#### INSTRUCTIONS TO FOLLOW:
Each line of the records that holds the word "writeNs" should be copied out.

#### SOURCE DATA:
········

-- ==== Sys2Proof/Machine/Flash.lean ====
section
/-! DEFINITION. The shelf engines' channels: LUNs, blocks, page programs, violations, the addenda log (R403 to R409, R433 to
R437). -/
namespace Sys2Proof.Machine

/-- The Catalogue changed. -/
def State.modCat (s : State) (f : Catalogue → Catalogue) : State := { s with catalogue := f s.catalogue }

/-- A shelf engine. -/
def State.engine (s : State) (e : Nat) : Engine := s.catalogue.engines.getD e {}

/-- A shelf engine changed. -/
def State.modEngine (s : State) (e : Nat) (f : Engine → Engine) : State :=
  s.modCat (fun c => { c with engines := modAt c.engines e f })

/-! ## Blocks (R433, R436) -/

/-- LUNs that take data: in service and not left unused. -/
def Engine.live (e : Engine) : List Lun := e.luns.filter (fun l => l.inService && !l.unused)

/-- Blocks of a channel: those of its used LUNs, in order, numbered from 0. -/
def Engine.total (e : Engine) : Nat := (e.luns.filter (fun l => !l.unused)).foldl (fun a l => a + l.blocks) 0

/-- The LUN that holds a channel-local block, and the block's number within it. -/
def lunOfBlock : List Lun → Nat → Option (Lun × Nat)
  | [], _ => none
  | l :: ls, b => if l.unused then lunOfBlock ls b else if b < l.blocks then some (l, b) else lunOfBlock ls (b - l.blocks)

/-- The channel-local number of the first block of a LUN. -/
def firstBlock : List Lun → Nat → Nat → Nat
  | [], _, _ => 0
  | l :: ls, ce, n => if l.ce = ce && l.lun = n then 0 else (if l.unused then 0 else l.blocks) + firstBlock ls ce n

/-- A block's record. -/
def Engine.block (e : Engine) (b : Nat) : FlashBlock := amGetD e.blocks b {}

/-- A block's record changed. -/
def Engine.modBlock (e : Engine) (b : Nat) (f : FlashBlock → FlashBlock) : Engine :=
  { e with blocks := amSet e.blocks b (f (e.block b)) }

/-- Whether a block may be erased and written: free, not retired, on a LUN in service. -/
def Engine.free (e : Engine) (b : Nat) : Bool :=
  !(e.block b).used && !(e.block b).retired &&
    (match lunOfBlock e.luns b with | some l => l.1.inService | none => false)

/-- The free block of least erase count, the lowest number among equals (R436). -/
def Engine.leastWorn (e : Engine) : Option Nat :=
  (List.range e.total).foldl (fun best b =>
    if !e.free b then best
    else match best with
      | none => some b
      | some a => if (e.block b).erases < (e.block a).erases then some b else best) none

/-- Spare share of a channel in per cent: blocks neither in use nor retired (R427, R436). -/
def Engine.spare (e : Engine) : Nat :=
  if e.total = 0 then 0
  else ((List.range e.total).filter (fun b => e.free b)).length * 100 / e.total

/-- The NAND row address of a page of a channel-local block: its block within its LUN, then its page. -/
def Engine.row (e : Engine) (b page : Nat) : Nat :=
  match lunOfBlock e.luns b with
  | none => 0
  | some l => l.2 * l.1.pages + page

/-- The number of the LUN of a block on its channel: 8 · chip enable + LUN. -/
def Engine.lunNo (e : Engine) (b : Nat) : Nat :=
  match lunOfBlock e.luns b with
  | none => 0
  | some l => 8 * l.1.ce + l.1.lun

/-- Pages of a block. -/
def Engine.pages (e : Engine) (b : Nat) : Nat :=
  match lunOfBlock e.luns b with
  | none => 0
  | some l => l.1.pages

/-- A free block erased for writing (R436); none where the channel has none. -/
def State.takeBlock (s : State) (e : Nat) : Option (Nat × State) :=
  match (s.engine e).leastWorn with
  | none => none
  | some b =>
    let x := s.engine e
    some (b, (s.modEngine e (fun x => x.modBlock b (fun k => { k with erases := k.erases + 1, used := true }))).emit
      [.flash e (x.lunNo b) 2 (x.row b 0) []])

/-- A page of data as NAND carries it: each 32-byte word followed by its three check bytes (R72, R403). -/
def nandWords (d : Bytes) : Bytes :=
  (List.range ((d.length + 31) / 32)).flatMap (fun i =>
    let w := takePad 32 ((d.drop (32 * i)).take 32)
    w ++ (encodeWord w).take 3)

/-- A page programmed. -/
def State.program (s : State) (e b page : Nat) (d : Bytes) : State :=
  let x := s.engine e
  s.emit [.flash e (x.lunNo b) 1 (x.row b page) d]

/-- A page appended to the block that an engine fills with pages of the log, the map and the metadata: the block taken. -/
def State.appendPage (s : State) (e : Nat) (d : Bytes) : Option (Nat × State) :=
  let x := s.engine e
  match x.filling with
  | some (b, p) =>
    if p < x.pages b then some (b, (s.program e b p d).modEngine e (fun x => { x with filling := some (b, p + 1) }))
    else
      match s.takeBlock e with
      | none => none
      | some (b, s) => some (b, (s.program e b 0 d).modEngine e (fun x => { x with filling := some (b, 1) }))
  | none =>
    match s.takeBlock e with
    | none => none
    | some (b, s) => some (b, (s.program e b 0 d).modEngine e (fun x => { x with filling := some (b, 1) }))

/-- Engines that can be written: with NAND in service, and themselves in service. -/
def State.writable (s : State) : List Nat :=
  (List.range 64).filter (fun e => !(s.engine e).live.isEmpty && !s.unitDown 0x0011 e)

/-! ## The write rate (R425, R430, R436) -/

/-- Nanoseconds that bytes of NAND take at WRITE_MIB_S (R425). -/
def State.writeNs (s : State) (bytes : Nat) : Nat := bytes * 1000000000 / (s.catalogue.writeMib * 2 ^ 20)

/-- Whether WRITE_MIB_S lets bytes whose writing began at a record time be written by now, after what was written before (R425). -/
def State.mayWrite (s : State) (since bytes : Nat) : Bool := decide (max since s.catalogue.writeFree + s.writeNs bytes ≤ s.now)

/-- Bytes written within WRITE_MIB_S; the bound no longer holds the loop back (R425, R436). -/
def State.written (s : State) (since bytes : Nat) : State :=
  (s.modCat (fun c => { c with writeFree := max since c.writeFree + s.writeNs bytes })).unpinBound 0x10

/-! ## Spare and retirement (R427, R428, R436) -/

/-- The channels whose spare has fallen below SPARE_PCT (R436). -/
def State.lowSpare (s : State) : List Nat :=
  (List.range 64).filter (fun e => (s.engine e).total ≠ 0 && decide ((s.engine e).spare < s.catalogue.sparePct))

/-- BOUND_CONFLICT 0x08 stands while a channel's spare lies below SPARE_PCT (R436, R359). -/
def State.judgeSpare (s : State) : State :=
  match s.lowSpare with
  | [] => s.clearConflict 0x08
  | e :: _ => s.openConflict 0x08 e

/-- A block retired: 0 program, 1 erase, 2 read (R428, R435, R437). -/
def State.retireBlock (s : State) (e b detail : Nat) : State :=
  if ((s.engine e).block b).retired then s
  else
    let row := (s.engine e).row b 0
    (((s.modEngine e (fun x => { x.modBlock b (fun k => { k with retired := true, used := false }) with
        retired := satAdd 32 x.retired 1
        filling := match x.filling with | some (a, p) => if a = b then none else some (a, p) | none => none })).modCat
      (fun c => { c with blocksRetired := satAdd 32 c.blocksRetired 1 })).event s.catalogue.eventQueue
        { code := 0x0506, subject := e, detail := detail, value := row }).judgeSpare

/-- A flash violation counted and, first of its reason on its LUN in a reporting window, reported (R437, R613). -/
def State.shelfViolation (s : State) (e reason ce lun row : Nat) : State :=
  let v := ce * 256 + lun
  (s.modEngine e (fun x => { x with violations := satAdd 32 x.violations 1 })).report
    { family := 0x0505, subject := e * 65536 + v, reason := reason }
    (fun _ => [.event s.catalogue.eventQueue { code := 0x0505, subject := e, detail := reason, value := v },
      .errata { cls := 0, unit := 0x0011, inst := e, code := reason, flags := 4, location := row }])

/-! ## The addenda log (R409) -/

/-- A log record as 256 bytes: an entry as R407 lays it out, or the kind 1 (delete) or 2 (reservation) in byte 24's place
with its identifier; the manual gives the log no layout. -/
def LogRec.bytes : LogRec → Bytes
  | .entry a =>
    let link (l : List Nat) : Bytes :=
      (List.range 16).flatMap (fun i => le 4 (l[i]?.elim 0xFFFFFFFF (fun p => p % 2 ^ 32)))
    le 8 a.id ++ le 8 a.attr ++ le 8 a.pos ++ le 1 a.coll ++ zeros 7 ++ takePad 64 a.code ++ link a.forward ++ link a.back ++ zeros 32
  | .delete i => le 8 i ++ zeros 23 ++ le 1 1 ++ zeros 224
  | .reserve i => le 8 i ++ zeros 23 ++ le 1 2 ++ zeros 224

/-- The records not yet on a page written as one page, on the writable engines in turn (R409). -/
def State.writeLog (s : State) : State :=
  let c := s.catalogue
  if c.logOpen.isEmpty then s
  else
    let es := s.writable
    match es[c.logCount % max es.length 1]? with
    | none => s
    | some e =>
      match s.appendPage e (nandWords (c.logOpen.flatMap (·.bytes))) with
      | none => s
      | some (b, s) => s.modCat (fun c => { c with
          logPages := c.logPages ++ [{ engine := e, block := b, recs := c.logOpen }], logOpen := [], logCount := c.logCount + 1 })
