-- ==== Sys2Proof/Machine/Edits.lean ====
section
/-! DEFINITION. Edits: pencilling, inking, withdrawal, editions held, map reads and reports (R334 to R355). -/
namespace Sys2Proof.Machine

/-! ## Events and holds (R335, R355) -/

/-- A map event for this member's MAP_EVENT_QUEUE and, for an edit of a host that was pencilled here, for its own queue
(R355). -/
def State.mapEvent (s : State) (edit : Option Nat) (e : EventIn) : State :=
  let q := s.curator.policy.mapEventQueue
  let s := s.event q e
  match edit.bind (fun n => (s.edit n).map (fun x => (n, x))) with
  | none => s
  | some (n, x) =>
    if x.eventQueue = 0 || x.eventQueue = q || bitsOf n 58 56 ≠ s.position then s else s.event x.eventQueue e

/-- A map event about several edits: for this member's MAP_EVENT_QUEUE, and once for each queue of the host edits among them that were
pencilled here (R355). -/
def State.mapEventAll (s : State) (edits : List Nat) (e : EventIn) : State :=
  let q := s.curator.policy.mapEventQueue
  let qs := ((edits.filter (fun n => bitsOf n 58 56 == s.position)).filterMap s.edit).map (·.eventQueue)
  (qs.filter (fun k => k ≠ 0 && k ≠ q)).eraseDups.foldl (fun s k => s.event k e) (s.event q e)

/-- Editions that this member holds for itself (R335): the last inked one, RETAIN_EDITIONS below it, those that a hold, a pin whose
setting took effect while its edition was held, or a reader in flight names. -/
def State.ownEditions (s : State) : List Nat :=
  let m := s.map
  let below := (sortBy (fun a b => decide (b < a)) ((m.editions.map (·.number)).filter (fun n => decide (n < m.lastInked)))).take
    s.curator.policy.retainEditions
  let pins := s.sessions.open_.filterMap (fun e => if e.2.desc.read = 2 && e.2.pinHeld then some e.2.desc.pin else none)
  m.lastInked :: below ++ m.holds ++ m.fixed.map (·.2) ++ pins

/-- What this member holds editions for has changed: it tells the others which it releases, and which of those it holds after all,
and drops each edition that neither it nor any other member holds any more (R335; log 178). -/
def State.dropEditions (s : State) : State :=
  let own := s.ownEditions
  let give := ((s.map.editions.map (·.number)).filter (fun n => !own.contains n && !s.map.released.contains n)).eraseDups
  let back := s.map.released.filter own.contains
  let s := s.modMap (fun m => { m with released := m.released.filter (fun n => !own.contains n) ++ give })
  let s := if give.isEmpty then s else s.controlAll 0x39 give
  let s := if back.isEmpty then s else s.controlAll 0x38 back
  let kept (n : Nat) : Bool := own.contains n || s.map.otherHolds.any (fun h => h.2 == n)
  s.modMap (fun m => { m with
    editions := m.editions.filter (fun e => kept e.number), lost := m.lost.filter (fun e => kept e.1)
    released := m.released.filter kept })

/-- The pages of a sheet taken out of every edition here. -/
def MapSt.dropSheet (m : MapSt) (k : Nat) : MapSt :=
  { m with editions := m.editions.map (fun (e : Edition) => { e with sheets := amDel e.sheets k }) }

/-- Old copies whose readers have ended: another member's is reported to it, and one here is freed once no reader of the room is left
on it (R33; log 14). -/
def State.settleCopies (s : State) : State :=
  let done := s.map.oldCopies.filter (fun c => c.readers.isEmpty)
  let s := (done.filter (fun c => c.holder ≠ s.position)).foldl (fun s c => s.control c.holder 0x78 [c.sheet]) s
  let free := done.filter (fun c => c.holder = s.position && c.members.isEmpty)
  let s := s.modMap (fun m => { m with oldCopies := m.oldCopies.filter (fun c =>
    !(c.readers.isEmpty && (c.holder ≠ s.position || c.members.isEmpty))) })
  free.foldl (fun s c =>
    if s.holder c.sheet = some s.position || s.map.oldCopies.any (fun o => o.sheet == c.sheet && o.holder == s.position) then s
    else s.modMap (fun m => m.dropSheet c.sheet)) s

/-- A reader in flight fixes an edition, under a key of its own (R335). -/
def State.fixEdition (s : State) (key n : Nat) : State :=
  (s.modMap (fun m => { m with fixed := m.fixed ++ [(key, n)] })).dropEditions

/-- A reader in flight has ended: its edition, and the old copies it may have read (R33, R335). -/
def State.freeEdition (s : State) (key : Nat) : State :=
  ((s.modMap (fun m => { m with
    fixed := m.fixed.filter (fun f => f.1 ≠ key)
    oldCopies := m.oldCopies.map (fun (c : OldCopy) => { c with readers := c.readers.filter (· ≠ key) }) })).settleCopies).dropEditions

/-! ## Pencilling (R329, R338 to R340, R349) -/

/-- A batch of R349 read: landmarks, keyframes, edges. -/
structure Batch where
  landmarks : List Bytes
  keyframes : List Bytes
  edges : List Bytes
  base : Nat
  deriving DecidableEq, Repr

/-- The records of a batch whose size agrees with its counts (R349). -/
def batchOf (len : Nat) (b : Bytes) : Option Batch :=
  let l := fldB b 4 4
  let k := fldB b 8 4
  let e := fldB b 12 4
  if len < 64 || fldB b 0 4 ≠ 0x5A454454 || !allZero ((b.drop 24).take 40) || len ≠ 64 + 64 * l + 256 * k + 64 * e then none
  else
    let cut (o n i : Nat) : Bytes := (b.drop (o + n * i)).take n
    some {
      landmarks := (List.range l).map (cut 64 64)
      keyframes := (List.range k).map (cut (64 + 64 * l) 256)
      edges := (List.range e).map (cut (64 + 64 * l + 256 * k) 64)
      base := fldB b 16 8 }

/-- The first provisional identifier (R329). -/
def provisional : Nat := 0xFFFF000000

/-- Identifiers of the records of a table, new ones taking the serials after `next` (R329). -/
def assignIds (pos : Nat) : Nat → List Bytes → List Nat × Nat
  | next, [] => ([], next)
  | next, b :: l =>
    if fldB b 0 8 = 0 then
      let r := assignIds pos (next + 1) l
      ((pos * 2 ^ 37 + next) :: r.1, r.2)
    else
      let r := assignIds pos next l
      (fldB b 0 8 :: r.1, r.2)

/-- An identifier of an edge, a provisional one taken from the records of its table; none for one that names no record. -/
def resolveId (ids : List Nat) (v : Nat) : Option Nat := if v < provisional then some v else ids[v - provisional]?

/-- A record with its identifier in bytes 0 to 7. -/
def withId (b : Bytes) (id : Nat) : Bytes := le 8 id ++ b.drop 8

/-- An edge with its identifiers. -/
def withEnds (b : Bytes) (a c : Nat) : Bytes := b.take 4 ++ le 5 a ++ le 5 c ++ b.drop 14

/-- Whether a view or a list of new records holds a record. -/
def namesRecord (v : Edition) (t : MapTable) (ids : List Nat) (id : Nat) : Bool := ids.contains id || (v.find t id).isSome

/-- The writes of a batch in `view` with serials after `next`, and the next serial; none where a record is bad or names no
record (R349). A replacement may name a record of `known`: a later edition, or another pencilled edit. -/
def Batch.writes (b : Batch) (pos next : Nat) (view : Edition) (known : MapTable → Nat → Bool) : Option (List MapWrite × Nat) :=
  let l := assignIds pos next b.landmarks
  let k := assignIds pos l.2 b.keyframes
  let replaced (t : MapTable) (r : Bytes) : Bool := fldB r 0 8 = 0 || known t (fldB r 0 8)
  let edges := b.edges.map (fun e =>
    let kind := fldB e 0 1
    match resolveId k.1 (idAt e 4),
        (if kind = 1 then resolveId l.1 (idAt e 9) else if kind ≤ 3 then resolveId k.1 (idAt e 9) else some 0) with
    | some a, some c =>
      if namesRecord view .keyframe k.1 a && (decide (3 < kind) || namesRecord view (if kind = 1 then .landmark else .keyframe)
          (if kind = 1 then l.1 else k.1) c) then some (withEnds e a c) else none
    | _, _ => none)
  if b.landmarks.all landmarkOk && b.keyframes.all keyframeOk && b.edges.all edgeRecOk &&
      b.landmarks.all (replaced .landmark) && b.keyframes.all (replaced .keyframe) && edges.all (·.isSome) then
    some ((b.landmarks.zip l.1).map (fun r => ({ table := .landmark, key := r.2, data := withId r.1 r.2 } : MapWrite)) ++
      (b.keyframes.zip k.1).map (fun r => ({ table := .keyframe, key := r.2, data := canonKeyframe (withId r.1 r.2) } : MapWrite)) ++
      (edges.filterMap id).map (fun e => ({ table := .edge, key := edgeKey e, data := canonEdge e } : MapWrite)), k.2)
  else none

/-- Every record of a batch in range, whatever it names (R330 to R332). -/
def Batch.formOk (b : Batch) : Bool := b.landmarks.all landmarkOk && b.keyframes.all keyframeOk && b.edges.all edgeRecOk

/-- The records of a batch as its buffer holds them after the pencilling: as the host gave them, with the identifiers assigned
(R349). -/
def Batch.written (b : Batch) (ws : List MapWrite) : Bytes :=
  ((b.landmarks ++ b.keyframes ++ b.edges).zip ws).flatMap (fun r => match r.2.table with
    | .edge => withEnds r.1 (idAt r.2.data 4) (idAt r.2.data 9)
    | _ => withId r.1 r.2.key)

/-- The pencilled edits that write a record. -/
def State.writersOf (s : State) (m : MapWrite) : List Nat :=
  (s.map.edits.filter (fun e => e.2.inDraft && e.2.writes.any (fun w => w.table == m.table && w.key == m.key))).map (·.1)

/-- Whether a record was inked after an edition (R340). -/
def State.inkedAfter (s : State) (base : Nat) (m : MapWrite) : Bool :=
  s.map.edits.any (fun e => e.2.state = .inked && decide (base < e.2.inkedIn) &&
    e.2.writes.any (fun w => w.table == m.table && w.key == m.key)) ||
  (base ≠ s.map.lastInked &&
    (match ((s.roomEdition s.map.lastInked).find m.table m.key), ((s.roomEdition base).find m.table m.key) with
      | some a, some b => a.2 ≠ b.2
      | some _, none => true
      | none, _ => false))

/-- The next edit number of this member; serials are reserved in blocks of 65,536 (R338). -/
def State.nextEdit (s : State) : Nat × State :=
  let n := s.map.lastSerial + 1
  (s.position * 2 ^ 56 + n, s.modMap (fun m => { m with
    lastSerial := n, flash := { m.flash with reserved := if m.flash.reserved < n then n + 65535 else m.flash.reserved } }))

/-- New sheets of an edit with their holders; none where one finds no holder (R327, R360). The Curator stands at MAX_SHEETS
where that bound alone sends a sheet elsewhere (R358). -/
def State.newSheets (s : State) : List Nat → Option State
  | [] => some s
  | k :: ks =>
    if (s.holder k).isSome then s.newSheets ks
    else if 65536 ≤ s.map.flash.sheets.length then none
    else
      match s.newHolder k with
      | none => none
      | some h =>
        let s := if h ≠ s.position && (amGet s.curator.pins k).isNone then s.pinBound 5 else s
        (s.modMap (fun m => { m with flash := { m.flash with sheets := amSet m.flash.sheets k h } })).newSheets ks

/-- The edges that the keyframes of a set of writes carry into another sheet, but those that it writes itself (R328). -/
def Edition.carriedBy (v : Edition) (ws : List MapWrite) : List MapWrite :=
  ws.flatMap (fun m =>
    match m.table, v.find .keyframe m.key with
    | .keyframe, some (o, _) =>
      if v.sheetFor m = some o then []
      else
        ((v.inSheet .edge o).filter (fun r =>
          idAt r.2 4 == m.key && !ws.any (fun w => w.table == .edge && w.key == r.1))).map
            (fun r => ({ table := .edge, key := r.1, data := r.2 } : MapWrite))
    | _, _ => [])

········

#### SOLUTION FOR THIS EXERCISE:
def State.writeNs (s : State) (bytes : Nat) : Nat := bytes * 1000000000 / (s.catalogue.writeMib * 2 ^ 20)
def State.mayWrite (s : State) (since bytes : Nat) : Bool := decide (max since s.catalogue.writeFree + s.writeNs bytes ≤ s.now)
  (s.modCat (fun c => { c with writeFree := max since c.writeFree + s.writeNs bytes })).unpinBound 0x10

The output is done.